到了那时,我大清军队的伤亡可就难以避免了。
众人焦急地等待了一会儿,那鞑子细作忽然指向远方,手舞足蹈的欢呼道:“来了来了!王师来了!”
贾仁义朝那边仔细观看,就看到一支浩浩荡荡的队伍正在往辛乡镇开进,走在队伍最前面的是清一色的战兵,都是身披甲胄的精锐。
见到如此军容,贾仁义心中胆寒,还好自己没有选择和那群不知死活的士绅负隅顽抗,镇子内连十套甲都凑不出来,火铳也没几门,又能如何抵抗得了大清的精锐?

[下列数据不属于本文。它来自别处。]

/-- The filtered ACT_IN rises (R344). -/
def State.actRise (s : State) : State :=
  let s := (s.modYok (fun y => { y with actIn := true })).putB F.YOK_STAT_ACTIN true
  let s := if s.bit F.YOK_STAT_ACTOUT then s.modYok (fun y => { y with both := some s.now }) else s
  s.initCheck

/-- ACT_IN leaves its band at a level (R113). -/
def State.actBandExit (s : State) (lvl : Bool) : State :=
  let was := s.yok.both
  let s := (s.modYok (fun y => { y with actIn := true })).putB F.IDG_INBAND_ACT_IN false
  (s.actSee lvl).modYok (fun y => { y with both := if lvl then was else none })

/-- ACT_IN and ACT_OUT have both been high for 4 ticks (R344). -/
def State.actConflict (s : State) : State :=
  match s.yok.both with
  | some b =>
    if s.yok.actIn ∧ s.bit F.YOK_STAT_ACTOUT ∧ b + 4 ≤ s.now then
      let s := (s.raise F.YOK_STAT_CONFLICT).modYok (fun y => { y with both := none })
      if s.load.partner < s.get F.NET_ADDR_ADDR then (s.record (cyok 7) s.yctx).releaseAct 5 roSTANDBY else s
    else s
  | none => s

/-- The watchdog is kicked (R344). -/
def State.wdKick (s : State) : State := s.modYok (fun y => { y with wdAt := s.now })

/-- The watchdog has expired (R349). -/
def State.wdExpiry (s : State) : State := if s.wdExpired then s.releaseAct 3 roSTANDBY else s

/-- Ticks without a good heartbeat after which the link counts as lost (R362). -/
def State.hbLimit (s : State) : Nat := s.get F.YOK_CFG_HBTMO * s.get F.YOK_CFG_HBPER * 64

/-- VIEW has been 0 for 64 ticks with the partner READY (R349). -/
def State.viewRule (s : State) : State :=
  match s.yok.view0, s.yok.hb with
  | some v, some h =>
    if s.role = roACTIVE ∧ v + 64 ≤ s.now ∧ h.ready ∧ h.view ∧ s.now < s.yok.hbAt + s.hbLimit then
      s.releaseAct 4 roSTANDBY
    else s
  | _, _ => s

/-- A write of RELEASE (R349, R360). -/
def State.actRelease (s : State) : State :=
  let ready : Bool := match s.yok.hb with
    | some h => h.ready && s.bit F.YOK_STAT_LINK
    | none => false
  if s.role = roACTIVE ∧ ready then
    (s.modYok (fun y => { y with relAt := s.now, adopted := s.yokedTasks, failed := [] })).releaseAct 1 roSHADOW
  else s.raise F.YOK_STAT_REL_REF

/-! ## The link (R347, R362) -/

/-- A frame of `b` bytes leaves the device; its load of the last 1,024 µs is kept (R363). -/
def State.yokSend (s : State) (f : YokFrame) (b : Nat) : State :=
  let s := s.modYok (fun y => { y with
    seq := (y.seq + 1) % 4096, last := some f
    sent := y.sent.filter (fun e => decide (s.now < e.1 + 320000)) ++ [(s.now, b)] })
  let m := min 65535 ((s.yok.sent.map Prod.snd).sum * 65536 / 256000)
  s.raiseMax F.YOK_LOAD_PEAK m

/-- The mean load as it reads now. -/
def State.yokLoad (s : State) : Nat :=
  min 65535 (((s.yok.sent.filter (fun e => decide (s.now < e.1 + 320000))).map Prod.snd).sum * 65536 / 256000)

贾忠义连忙带着镇内官吏走下城墙,出门跪迎,喜迎王师的到来。
与此同时,镇内的辛员外正在操练着临时招募的乡勇。
他的年纪如今已五十有九,头发和山羊胡都花白了,算是个正经老头儿了,但他仍然手持大枪,和这些年轻人们共同训练。
镇内的几个武术师傅也自愿前来,贡献出自己的大枪大刀,以资乡勇们御敌。
他刚耍了几下,就感觉腰酸背痛,浑身的骨头都快要散架了,只得找个地方坐下来歇息。
“唉,真是老了,不中用了啊......想当年,老爷我也曾经手提三尺剑,浪荡江湖......”
就在这时,一个青年连滚带爬的跑了过来,用哭腔大喊道:
“老爷,鞑子来了!贾仁义那狗东西打开了城门,现在,正在外面跪着呢!”
“啊!?”
第68章 光速平叛
辛员外得知这个噩耗,气火攻心,一下子瘫软倒地,嘴角都溢出鲜血。
他的两个儿子被吓了一跳,这都快六十岁的人了,哪里能经得住这种打击?两人慌里慌张的将父亲搀扶起来。
这位头发花白的老人仰天长叹:“天日昭昭啊!天日昭昭!这群天杀的官军,平日欺压老百姓凶得很,怎么碰到鞑子就变成缩头乌龟了?我辛乡三千百姓还没有降呢,他们倒是先跪下了!”
他的大儿子辛阳也是怒火中烧:“那些官军吃着陛下的皇粮,却甘当鞑子的走狗!贾仁义那狗贼,我必杀之!哪个有种的就跟我来杀鞑子,杀贼军!不敢一起来的,就留在这里等着给你们的新主子磕头吧!”
这辛阳是个书生,却难得的很有血性和领导力,被他这么一煽动,这些年轻力壮的小伙子纷纷举起武器,响应辛少爷的号召。
脑袋掉了不过碗大个疤,但要是脊梁断了,一辈子都站不起来了!
辛阳拍了拍二弟辛仲的肩膀,满脸悲壮的说道:“二弟,你就在此守候父亲。”
“不,大哥,我也要跟你们一起走!我虽然没读过几年书,却也不愿意沦为鞑子的走狗!”
“不要胡闹!你以为打仗是过家家吗?更何况,你若是跟我走了,父亲怎么办!?”
忽然,辛员外厉声喊道:“阳儿,让你二弟跟着你一起去杀鞑子!”
紧接着,辛员外颤颤巍巍的站了起来,凄厉的声音响起:“我儿,去吧,去吧,去为国杀贼!莫要生无所生,死无所死!我先给你等了却这后顾之忧!”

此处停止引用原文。